Summary of the invention

The technical problem to be solved in the present invention is: a kind of liquid crystal indicator and dot structure thereof are provided, and it can obtain good aperture opening ratio by the improvement structure of reservior capacitor, effectively promotes the contrast expression of display.

Technical solution of the present invention is: a kind of dot structure of tool reservior capacitor, it comprises a first metal layer (metal 1 layer), a gate insulator, one second metal level (metal 2 layer), a passivation layer and a pixel electrode.The first metal layer defines the area of grid of a shared distribution, one scan line and an active component, and the gate insulator of covering the first metal layer has the shared distribution of at least one contact hole with the exposed portion the first metal layer.Second metal level is formed on the gate insulator and defines drain electrode and the source region and a storage capacitors electrode of a data line, active component, and the storage capacitors electrode is via the made shared distribution of contact hole electrical connection the first metal layer of gate insulator.One passivation layer covers this second metal level, and a pixel electrode is formed on the passivation layer and with this passivation layer of storage capacitors electrode gap and constitutes a reservior capacitor.The storage capacitors electrode that is made of second metal level also can be used as the shading line in the dot structure.

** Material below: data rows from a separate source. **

section
/-!
PROOF. The encoder and the decoder as inverses (30_encoding.md), over an arbitrary tuple `OP`: the format of a kind
takes exactly the operand bytes of an instruction of that kind.
-/

namespace Sys2Proof.Proofs

open Sys2Proof.Laws

/-- The format of an instruction's kind takes back its operand bytes (R76): the laws of the thirteen together. -/
theorem shape_take_operands (i : Instr) : ShapeTakesOperands.Statement i := by
  cases i with
  | hlt => exact ShapeTakesOperands.hlt
  | ldi opa imm => exact ShapeTakesOperands.ldi opa imm
  | prn opa => exact ShapeTakesOperands.prn opa
  | mul opa opb => exact ShapeTakesOperands.mul opa opb
  | add opa opb => exact ShapeTakesOperands.add opa opb
  | cmp opa opb => exact ShapeTakesOperands.cmp opa opb
  | push opa => exact ShapeTakesOperands.push opa
  | pop opa => exact ShapeTakesOperands.pop opa
  | call opa => exact ShapeTakesOperands.call opa
  | ret => exact ShapeTakesOperands.ret
  | jmp opa => exact ShapeTakesOperands.jmp opa
  | jeq opa => exact ShapeTakesOperands.jeq opa
  | jne opa => exact ShapeTakesOperands.jne opa

/-- A list of bytes that begins with a kind's opcode byte decodes by the kind's format. -/
theorem decodeWith_cons {T : OpTable} {b : Byte} {k : Kind} (h : decodeKindWith T b = some k) (bytes : List Byte) :
    decodeWith T (b :: bytes) = k.shape.take bytes := by
  rw [decodeWith, h]

/-- Settles O8: the opcode byte decodes to the instruction's kind, whose format takes back the operand bytes. -/
theorem decodeAfterEncode : Obligations.DecodeAfterEncode := fun _ hT i rest =>
  (decodeWith_cons (decodeKindWith_value hT i.kind) (i.operands ++ rest)).trans (shape_take_operands i rest)

/-- What a format of one operand byte takes is the first byte. -/
theorem take_opA_eq_ok {make : Byte → Instr} {bytes rest : List Byte} {i : Instr}
    (h : (Shape.opA make).take bytes = .ok (i, rest)) : ∃ a, i = make a ∧ bytes = a :: rest := by
  cases bytes with
  | nil => cases h
  | cons a bytes =>
    cases h
    exact ⟨a, rfl, rfl⟩

/-- What a format of two operand bytes takes is the first two bytes. -/
theorem take_opAB_eq_ok {make : Byte → Byte → Instr} {bytes rest : List Byte} {i : Instr}
    (h : (Shape.opAB make).take bytes = .ok (i, rest)) : ∃ a b, i = make a b ∧ bytes = a :: b :: rest := by
  match bytes, h with
  | a :: b :: _, rfl => exact ⟨a, b, rfl, rfl⟩

/-- The format of a kind takes the operand bytes of an instruction of that kind and no other byte (R75, R83). -/
theorem operands_of_shape_take {k : Kind} {bytes rest : List Byte} {i : Instr}
    (h : k.shape.take bytes = .ok (i, rest)) : i.kind = k ∧ bytes = i.operands ++ rest := by
  cases k with
  | hlt | ret =>
    cases h
    exact ⟨rfl, rfl⟩
  | prn | push | pop | call | jmp | jeq | jne =>
    obtain ⟨a, rfl, rfl⟩ := take_opA_eq_ok h
    exact ⟨rfl, rfl⟩
  | ldi | mul | add | cmp =>
    obtain ⟨a, b, rfl, rfl⟩ := take_opAB_eq_ok h
    exact ⟨rfl, rfl⟩

/-- Settles O9: the first byte is the value of the kind found, and the kind's format took the operand bytes. -/
theorem encodeAfterDecode : Obligations.EncodeAfterDecode := by
  intro T bytes i rest h
  cases bytes with
  | nil => cases h
  | cons b bytes =>
    cases hk : decodeKindWith T b with
    | none => simp [decodeWith, hk] at h
    | some k =>
      rw [decodeWith_cons hk] at h
      obtain ⟨rfl, rfl⟩ := operands_of_shape_take h
      rw [eq_value_of_decodeKindWith hk]
      rfl

/-- Settles O11, word by word. -/
theorem specWordsDecode : Obligations.SpecWordsDecode :=
  ⟨rfl, rfl, rfl, rfl, rfl, rfl, rfl⟩

end Sys2Proof.Proofs
end

section
/-!
PROOF. The canonical form of memory and the loader (20_memory.md): what a read gives after a list of bytes is stored,
and that the form determines the list.
-/

namespace Sys2Proof.Proofs

open Sys2Proof.Machine

/-! ## The canonical form (log 9) -/

/-- An address that no cell of the list has reads as an unlisted one. -/
theorem read_of_not_listed {a : Nat} : ∀ {m : Memory}, (∀ c ∈ m, c.1 ≠ a) → Memory.read m a = Memory.unlisted
  | [], _ => rfl
  | c :: m, h => by
    obtain ⟨hc, hm⟩ := List.forall_mem_cons.mp h
    rw [Memory.read, if_neg hc, read_of_not_listed hm]

/-- A cell of a canonical memory is what its address reads as. -/
theorem read_of_mem {c : Host.Cell} : ∀ {m : Memory}, Memory.wf m → c ∈ m → Memory.read m c.1 = c.2
  | d :: m, h, hc => by
    obtain ⟨hsorted, hcells⟩ := h
    obtain ⟨hd, hm⟩ := List.pairwise_cons.mp hsorted
    obtain rfl | hc := List.mem_cons.mp hc
    · rw [Memory.read, if_pos rfl]
    · rw [Memory.read, if_neg (hd c hc).ne, read_of_mem ⟨hm, (List.forall_mem_cons.mp hcells).2⟩ hc]

/-- The cells of a canonical memory are the bytes that do not read as an unlisted address does. -/
theorem mem_iff_read {m : Memory} (h : Memory.wf m) (c : Host.Cell) :
    c ∈ m ↔ Memory.read m c.1 = c.2 ∧ c.2 ≠ Memory.unlisted := by
  refine ⟨fun hc => ⟨read_of_mem h hc, (h.2 c hc).2⟩, fun ⟨hread, hne⟩ => ?_⟩
  by_contra hc
  refine hne (hread ▸ read_of_not_listed fun d hd heq => hc ?_)
  have hdc : d.2 = c.2 := (read_of_mem h hd).symm.trans (heq ▸ hread)
  exact Prod.ext heq hdc ▸ hd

The present invention also proposes a kind of active matrix-type liquid crystal display device, and it comprises: a filter sheet base plate forms on it and uses electrode altogether; One active element substrate; One liquid crystal layer is located between this filter sheet base plate and this active element substrate; And orthogonal sweep trace and the data line of multiple tracks, be formed on this active element substrate, two adjacent sweep trace and two adjacent data lines define a pixel region, and this pixel region has: an active component is formed at this sweep trace and this data line point of crossing place; One shared distribution is formed between the two adjacent sweep traces and is electrically connected this common electrode; One first dielectric layer covers this shared distribution and has at least one contact hole to expose this shared distribution; One shading metal level is formed on this first dielectric layer and via this contact hole and is electrically connected this shared distribution; One second dielectric layer covers this shading metal level; And a pixel electrode, being formed on this second dielectric layer, this pixel electrode and this shading metal interlevel constitute a reservior capacitor of this active matrix-type liquid crystal display device every this second dielectric layer.

In addition, the present invention also proposes another kind of active matrix-type liquid crystal display device, and it comprises: a filter sheet base plate forms on it and uses electrode altogether; One active element substrate; One liquid crystal layer is located between this filter sheet base plate and this active element substrate; Sweep trace that multiple tracks is orthogonal and data line are formed on this active element substrate; A plurality of thin film transistor (TFT)s, each thin film transistor (TFT) are formed at the place, point of crossing of this sweep trace and this data line; The shared distribution that a plurality of the first metal layers constitute, each shared distribution is formed between two adjacent sweep traces and is electrically connected this common electrode; One first dielectric layer covers described shared distribution and has a plurality of contact holes to expose each shared distribution; The storage capacitors electrode that one second metal level constitutes is formed on this first dielectric layer and via those contact holes and is electrically connected described shared distribution; One second dielectric layer covers this storage capacitors electrode; And a pixel electrode, be formed on this second dielectric layer and this pixel electrode and this second dielectric layer of this storage capacitors electrode gap constitute a reservior capacitor of this active matrix-type liquid crystal display device.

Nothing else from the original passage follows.